-- ==== Sys2Proof/Machine/SteerRole.lean ====
section
/-! DEFINITION. Verticality and steering flaps of spec/07: offset reset, tilt fusion, averaging, depth step and
integration, stuck test, flap demands. -/

namespace Sys2Proof.Machine

/-- What the steering role reads at a compute (R112, R113): parameters, mode in force, whether the station is ACTIVE,
side, own tilts and their validity, flap positions and their validity, applied values of channels 0 and 1, the peer row
selected by R114, target offsets and depth of row 0, period count. -/
structure SteerInput where
  params : ParamTable
  mode : Mode
  active : Bool
  side : Side
  tiltX : Int
  tiltY : Int
  tiltValid : Bool
  posL : Int
  posR : Int
  posLValid : Bool
  posRValid : Bool
  appliedL : Int
  appliedR : Int
  peer : Option PeerContent
  targetX : Int
  targetY : Int
  depth : Int
  now : Half
  deriving DecidableEq, Repr

/-- Stage 1: a pending offset reset is acted on, then an offset reset period 64 periods old or older becomes none
(R120, R122). -/
def steerReset (i : SteerInput) (w : Steer) : Steer :=
  let r :=
    if w.resetPending then
      { w with offX := 0, offY := 0, resX := 0, resY := 0, depthRef := none, resetPeriod := some i.now,
               resetPending := false }
    else w
  match r.resetPeriod with
  | none => r
  | some p => if 64 ≤ periodAge i.now p then { r with resetPeriod := none } else r

/-- The STEER part of the peer row where the peer's tilt is sound (R114). -/
def soundPeer (i : SteerInput) : Option SteerPart :=
  match i.peer with
  | none => none
  | some c =>
    match c.part with
    | .steer p =>
      if !c.sensorFault ∧ (p.fusion = Fusion.paired.code ∨ p.fusion = Fusion.single.code ∨ p.fusion = Fusion.disagree.code)
      then some p else none
    | _ => none

/-- The axes outside the agree limit: 1 for x, 2 for y, 3 for both, 0 for none (R115, R116). -/
def axesOutside (i : SteerInput) (p : SteerPart) : Int :=
  (if par i.params 49 < mag (i.tiltX - p.tiltX.toInt) then 1 else 0) +
  (if par i.params 49 < mag (i.tiltY - p.tiltY.toInt) then 2 else 0)

/-- A tilt formed from a peer's report: the formula's value where it keeps the range of R112, else a free value in that
range (log 11). -/
def tiltInRange (own reported formed : Int) : Int :=
  if mag formed ≤ 20000 then formed else clamp (-20000) 20000 (Config.unstatedTilt own reported)

/-- The fusion state and the used tilt (R115, R117). -/
def fuse (i : SteerInput) (w : Steer) : Fusion × Int × Int :=
  match soundPeer i with
  | some p =>
    let px := p.tiltX.toInt
    let py := p.tiltY.toInt
    if i.tiltValid then
      if axesOutside i p = 0 then
        (.paired, tiltInRange i.tiltX px (divZero (i.tiltX + px) 2), tiltInRange i.tiltY py (divZero (i.tiltY + py) 2))
      else (.disagree, i.tiltX, i.tiltY)
    else (.borrowed, tiltInRange i.tiltX px px, tiltInRange i.tiltY py py)
  | none => if i.tiltValid then (.single, i.tiltX, i.tiltY) else (.blind, w.usedX, w.usedY)

/-- Stage 2 (R114 to R117), with TILT DISAGREE on entering DISAGREE. -/
def steerFuse (i : SteerInput) (w : Steer) : Steer × List Raise :=
  let f := fuse i w
  let raises : List Raise :=
    match soundPeer i with
    | some p => if f.1 = .disagree ∧ w.fusion ≠ .disagree then [(.tiltDisagree, axesOutside i p)] else []
    | none => []
  ({ w with fusion := f.1, usedX := f.2.1, usedY := f.2.2 }, raises)

/-- An averaged offset: the formula's value where it keeps the range of R121, else a free value in that range
(log 11). -/
def averageOffset (own reported : Int) : Int :=
  let v := divZero (own + reported) 2
  if mag v ≤ 32000 then v else clamp (-32000) 32000 (Config.unstatedOffset own reported)

/-- Averaging with the peer at a PAIRED compute under CUT, held back after an offset reset (R120). -/
def steerAverage (i : SteerInput) (w : Steer) : Steer :=
  match w.fusion, i.peer with
  | .paired, some c =>
    match c.part with
    | .steer p =>
      let averaged := { w with resetPeriod := none, offX := averageOffset w.offX p.offX.toInt,
                               offY := averageOffset w.offY p.offY.toInt }
      match w.resetPeriod with
      | none => averaged
      | some r => if periodAge c.sample r < 32768 then averaged else w
    | _ => w
  | _, _ => w

/-- One axis of the integration: new offset and residue (R121). -/
def integrateAxis (tilt step offset residue : Int) : Int × Int :=
  let p := tilt * step + residue
  let q := divZero p 1000
  let sum := offset + q
  if sum < -32000 then (-32000, 0) else if 32000 < sum then (32000, 0) else (sum, p - 1000 * q)

/-- The depth step (R118, R119, R121). -/
def steerDepth (i : SteerInput) (w : Steer) : Steer × List Raise :=
  let moved := { w with depthRef := some i.depth }
  match w.depthRef with
  | none => (moved, [])
  | some ref =>
    let step := i.depth - ref
    if step < 0 then (moved, [])
    else if par i.params 50 < step then (moved, [(.depthJump, step)])
    else if w.fusion = .blind then (moved, [])
    else
      let x := integrateAxis w.usedX step w.offX w.resX
      let y := integrateAxis w.usedY step w.offY w.resY
      ({ moved with offX := x.1, resX := x.2, offY := y.1, resY := y.2 }, [])

/-- Stage 3 (R113): averaging and the depth step, under CUT alone. -/
def steerOffsets (i : SteerInput) (w : Steer) : Steer × List Raise :=
  if i.mode = .cut then steerDepth i (steerAverage i w) else (w, [])

/-- The stuck test of one flap: new count, new condition, and whether the condition comes to hold (R125). -/
def stuckTest (i : SteerInput) (valid : Bool) (applied pos : Int) (count : Nat) (stuck : Bool) : Nat × Bool × Bool :=
  if !valid then (count, stuck, false)
  else if par i.params 51 < mag (applied - pos) then
    let n := satSucc (parN i.params 52) count
    let holds := stuck || decide (parN i.params 52 ≤ n)
    (n, holds, holds && !stuck)
  else (0, false, false)

/-- Stage 4 (R125). No rule orders the raises of two flaps that become stuck at one compute: L comes before R
(DESIGN CHOICE, log 34). -/
def steerStuck (i : SteerInput) (w : Steer) : Steer × List Raise :=
  let l := stuckTest i i.posLValid i.appliedL i.posL w.stuckCountL w.stuckL
  let r := stuckTest i i.posRValid i.appliedR i.posR w.stuckCountR w.stuckR
  ({ w with stuckCountL := l.1, stuckL := l.2.1, stuckCountR := r.1, stuckR := r.2.1 },
   (if l.2.2 then [(.flapStuck, 0)] else []) ++ (if r.2.2 then [(.flapStuck, 1)] else []))

/-- The steering commands of R123, steps 1 to 3: half of cx and half of cy. -/
def steerHalves (i : SteerInput) (w : Steer) : Int × Int :=
  let cx := clamp (-1000) 1000 (divZero (par i.params 44 * (i.targetX - w.offX) - par i.params 46 * w.usedX) 64)
  let cy := clamp (-1000) 1000 (divZero (par i.params 45 * (i.targetY - w.offY) - par i.params 47 * w.usedY) 64)
  (divZero cx 2, divZero cy 2)

/-- The flap demands under CUT, L and R (R123). -/
def cutDemands (i : SteerInput) (w : Steer) : Int × Int :=
  let h := steerHalves i w
  let n := par i.params 48
  match i.side with
  | .zero => (clamp 0 1000 (n - h.2 + h.1), clamp 0 1000 (n - h.2 - h.1))
  | .one => (clamp 0 1000 (n + h.2 + h.1), clamp 0 1000 (n + h.2 - h.1))

/-- The flap demands by station state and mode in force, before the stuck hold (R124). -/
def modeDemands (i : SteerInput) (w : Steer) : Int × Int :=
  if i.active then
    match i.mode with
    | .cut => cutDemands i w
    | .hold | .stop => (i.appliedL, i.appliedR)
    | .lift => (0, 0)
  else (0, 0)

/-- Stage 5 (R123 to R125): a stuck flap's demand is its applied value. -/
def steerDemands (i : SteerInput) (w : Steer) : Steer :=
  let d := modeDemands i w
  { w with flapL := if w.stuckL then i.appliedL else d.1, flapR := if w.stuckR then i.appliedR else d.2 }

/-- One compute of the steering role (R113), with its raises in order. -/
def steerCompute (i : SteerInput) (w : Steer) : Steer × List Raise :=
  let fused := steerFuse i (steerReset i w)
  let moved := steerOffsets i fused.1
  let tested := steerStuck i moved.1
  (steerDemands i tested.1, fused.2 ++ moved.2 ++ tested.2)

end Sys2Proof.Machine
end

######

Restate the listing word for word, but only from its first line through the line with "structure SteerInput where", keeping both end lines.

-- ==== Sys2Proof/Machine/SteerRole.lean ====
section
/-! DEFINITION. Verticality and steering flaps of spec/07: offset reset, tilt fusion, averaging, depth step and
integration, stuck test, flap demands. -/

namespace Sys2Proof.Machine

/-- What the steering role reads at a compute (R112, R113): parameters, mode in force, whether the station is ACTIVE,
side, own tilts and their validity, flap positions and their validity, applied values of channels 0 and 1, the peer row
selected by R114, target offsets and depth of row 0, period count. -/
structure SteerInput where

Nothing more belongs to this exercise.